Nothing in the records may be left out; restate them word for word.

[Opening Listed records section]

-- ==== Sys2Proof/Certificates/Slice0/Obligations.lean ====
section
/-! DEFINITION. The statements for the provers, in the order of the spec's files. -/

open Sys2Proof Sys2Proof.Machine

/-- File 95: a step is one operation or event, whole. The queue is the model's form of the commands that wait (log entry 3). -/
def Obligations.StepRunsFront : Prop :=
  ∀ (c : Instr) (rest : List Instr) (s : State), step { s with pending := c :: rest } = exec c { s with pending := rest }

/-- R28, R600, R602. The empty memory and the fuses of a FIELD unit are the model's choices (log entries 4 and 5). -/
def Obligations.ResetState : Prop :=
  let s := State.reset
  let d := s.dev
  s.st = 0 ∧ d.tim.state = .unset ∧ d.pwr.stage = 1 ∧ d.pwr.halted = false ∧ (∀ o, d.reg o = regReset o) ∧ d.hiLatch = [] ∧ d.hif.rings = [] ∧ d.slices = [] ∧ d.jnl.recs = [] ∧ d.dsp.items = []
    ∧ d.key.slots = [] ∧ (∀ k ∈ d.cus.cers, k.state = .idle) ∧ d.tmp.latched = 0#32 ∧ d.tmp.lock = false ∧ d.evl.recs = [] ∧ (∀ n, (d.slice n).state = .unbound) ∧ (∀ a b, (d.ring a b).state = .absent)
    ∧ s.otp.state = .field ∧ s.pending = [] ∧ s.memOk = true

/-- R28, R35, R37, R519, R528, R529, R564, R578, R600. That a command whose condition does not hold runs and changes nothing is the
model's choice (log entry 1). -/
def Obligations.WhatCommandsReach : Prop :=
  ∀ (c : Instr) (s : State), ∃ t, exec c s = .next t ∧ t.pending = s.pending
    ∧ (movesSt c = false → t.st = s.st) ∧ (blowsFuses c = false → t.otp = s.otp) ∧ (changesMemory c = false → t.mem = s.mem)

/-- R28. An idle step is one nanosecond (log entry 2). -/
def Obligations.TimeNeverGoesBack : Prop :=
  (State.reset.st = 0 ∧ State.reset.dev.tim.state = .unset) ∧
  (∀ (s : State) (v : Bool), ∃ t, exec (.powerOnReset v) s = .next t ∧ t.st = 0 ∧ t.dev.tim.state = .unset) ∧
  (∀ s : State, s.pending = [] → s.dev.pwr.powered = true → s.dev.tim.slewRem = 0 → s.st.toNat + 1 < 2 ^ 64 → ∃ t, step s = .next t ∧ t.st.toNat = s.st.toNat + 1) ∧
  (∀ s t : State, step s = .next t → (∀ c ∈ s.pending.head?, c ≠ .powerLoss ∧ ∀ v, c ≠ .powerOnReset v) → s.st.toNat ≤ t.st.toNat)

/-- R519, R521, R528, R530. -/
def Obligations.FusesOnlyBlown : Prop :=
  ∀ s t : State, step s = .next t → s.otp.Kept t.otp

/-- R564, R578, R600; the form is the model's (log entry 4). -/
def Obligations.MemoryCanonical : Prop :=
  ∀ s t : State, s.memOk = true → step s = .next t → t.memOk = true

/-- R24. -/
def Obligations.GroveMask : Prop :=
  ∀ (s : State) (v : DWord), HostMay s true Off.dspGroveMask →
    ((∀ g, g < 12 → v.getLsbD g = false) → exec (.registerWrite 0 Off.dspGroveMask 32 v) s = .next { s with dev := s.dev.ruleViolation s.ctx Off.dspGroveMask }) ∧
    ((∃ g, g < 12 ∧ v.getLsbD g = true) → exec (.registerWrite 0 Off.dspGroveMask 32 v) s = .next { s with dev := s.dev.setReg Off.dspGroveMask (v.setWidth 32 &&& 0xFFF#32) })

/-- R31, R36: what a valid PPS edge does in UNSET and in LOCKED, where no set or token waits for it. -/
def Obligations.TimeEdges : Prop :=
  ∀ s : State, bit (s.dev.reg Off.timRefCfg) 0 = true → s.dev.pwr.powered = true → s.dev.tim.setWait = none → s.dev.tim.token = none →
    (s.dev.tim.state = .unset →
      exec .ppsEdge s = .next { s with dev := { s.dev with tim := { s.dev.tim with ppsCap := s.st.toNat, ppsValid := true } } }) ∧
    (∀ e, s.dev.tim.state = .locked → s.dev.tim.expected = e → nearestSecond s.st.toNat ≤ e → e ≤ s.st.toNat + 10000 → s.st.toNat ≤ e + 10000 →
      ∃ t, exec .ppsEdge s = .next t ∧ DevOnly s t ∧ t.dev.tim.state = .locked ∧ t.dev.tim.ppsCap = s.st.toNat
        ∧ t.dev.tim.slewRem = (e : Int) - s.st.toNat ∧ t.dev.tim.misses = 0 ∧ t.dev.regs = s.dev.regs)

[Closing Listed records section]

Written solution
-- ==== Sys2Proof/Certificates/Slice0/Obligations.lean ====
section
/-! DEFINITION. The statements for the provers, in the order of the spec's files. -/

open Sys2Proof Sys2Proof.Machine

/-- File 95: a step is one operation or event, whole. The queue is the model's form of the commands that wait (log entry 3). -/
def Obligations.StepRunsFront : Prop :=
  ∀ (c : Instr) (rest : List Instr) (s : State), step { s with pending := c :: rest } = exec c { s with pending := rest }

/-- R28, R600, R602. The empty memory and the fuses of a FIELD unit are the model's choices (log entries 4 and 5). -/
def Obligations.ResetState : Prop :=
  let s := State.reset
  let d := s.dev
  s.st = 0 ∧ d.tim.state = .unset ∧ d.pwr.stage = 1 ∧ d.pwr.halted = false ∧ (∀ o, d.reg o = regReset o) ∧ d.hiLatch = [] ∧ d.hif.rings = [] ∧ d.slices = [] ∧ d.jnl.recs = [] ∧ d.dsp.items = []
    ∧ d.key.slots = [] ∧ (∀ k ∈ d.cus.cers, k.state = .idle) ∧ d.tmp.latched = 0#32 ∧ d.tmp.lock = false ∧ d.evl.recs = [] ∧ (∀ n, (d.slice n).state = .unbound) ∧ (∀ a b, (d.ring a b).state = .absent)
    ∧ s.otp.state = .field ∧ s.pending = [] ∧ s.memOk = true

/-- R28, R35, R37, R519, R528, R529, R564, R578, R600. That a command whose condition does not hold runs and changes nothing is the
model's choice (log entry 1). -/
def Obligations.WhatCommandsReach : Prop :=
  ∀ (c : Instr) (s : State), ∃ t, exec c s = .next t ∧ t.pending = s.pending
    ∧ (movesSt c = false → t.st = s.st) ∧ (blowsFuses c = false → t.otp = s.otp) ∧ (changesMemory c = false → t.mem = s.mem)

/-- R28. An idle step is one nanosecond (log entry 2). -/
def Obligations.TimeNeverGoesBack : Prop :=
  (State.reset.st = 0 ∧ State.reset.dev.tim.state = .unset) ∧
  (∀ (s : State) (v : Bool), ∃ t, exec (.powerOnReset v) s = .next t ∧ t.st = 0 ∧ t.dev.tim.state = .unset) ∧
  (∀ s : State, s.pending = [] → s.dev.pwr.powered = true → s.dev.tim.slewRem = 0 → s.st.toNat + 1 < 2 ^ 64 → ∃ t, step s = .next t ∧ t.st.toNat = s.st.toNat + 1) ∧
  (∀ s t : State, step s = .next t → (∀ c ∈ s.pending.head?, c ≠ .powerLoss ∧ ∀ v, c ≠ .powerOnReset v) → s.st.toNat ≤ t.st.toNat)

/-- R519, R521, R528, R530. -/
def Obligations.FusesOnlyBlown : Prop :=
  ∀ s t : State, step s = .next t → s.otp.Kept t.otp

/-- R564, R578, R600; the form is the model's (log entry 4). -/
def Obligations.MemoryCanonical : Prop :=
  ∀ s t : State, s.memOk = true → step s = .next t → t.memOk = true

/-- R24. -/
def Obligations.GroveMask : Prop :=
  ∀ (s : State) (v : DWord), HostMay s true Off.dspGroveMask →
    ((∀ g, g < 12 → v.getLsbD g = false) → exec (.registerWrite 0 Off.dspGroveMask 32 v) s = .next { s with dev := s.dev.ruleViolation s.ctx Off.dspGroveMask }) ∧
    ((∃ g, g < 12 ∧ v.getLsbD g = true) → exec (.registerWrite 0 Off.dspGroveMask 32 v) s = .next { s with dev := s.dev.setReg Off.dspGroveMask (v.setWidth 32 &&& 0xFFF#32) })

/-- R31, R36: what a valid PPS edge does in UNSET and in LOCKED, where no set or token waits for it. -/
def Obligations.TimeEdges : Prop :=
  ∀ s : State, bit (s.dev.reg Off.timRefCfg) 0 = true → s.dev.pwr.powered = true → s.dev.tim.setWait = none → s.dev.tim.token = none →
    (s.dev.tim.state = .unset →
      exec .ppsEdge s = .next { s with dev := { s.dev with tim := { s.dev.tim with ppsCap := s.st.toNat, ppsValid := true } } }) ∧
    (∀ e, s.dev.tim.state = .locked → s.dev.tim.expected = e → nearestSecond s.st.toNat ≤ e → e ≤ s.st.toNat + 10000 → s.st.toNat ≤ e + 10000 →
      ∃ t, exec .ppsEdge s = .next t ∧ DevOnly s t ∧ t.dev.tim.state = .locked ∧ t.dev.tim.ppsCap = s.st.toNat
        ∧ t.dev.tim.slewRem = (e : Int) - s.st.toNat ∧ t.dev.tim.misses = 0 ∧ t.dev.regs = s.dev.regs)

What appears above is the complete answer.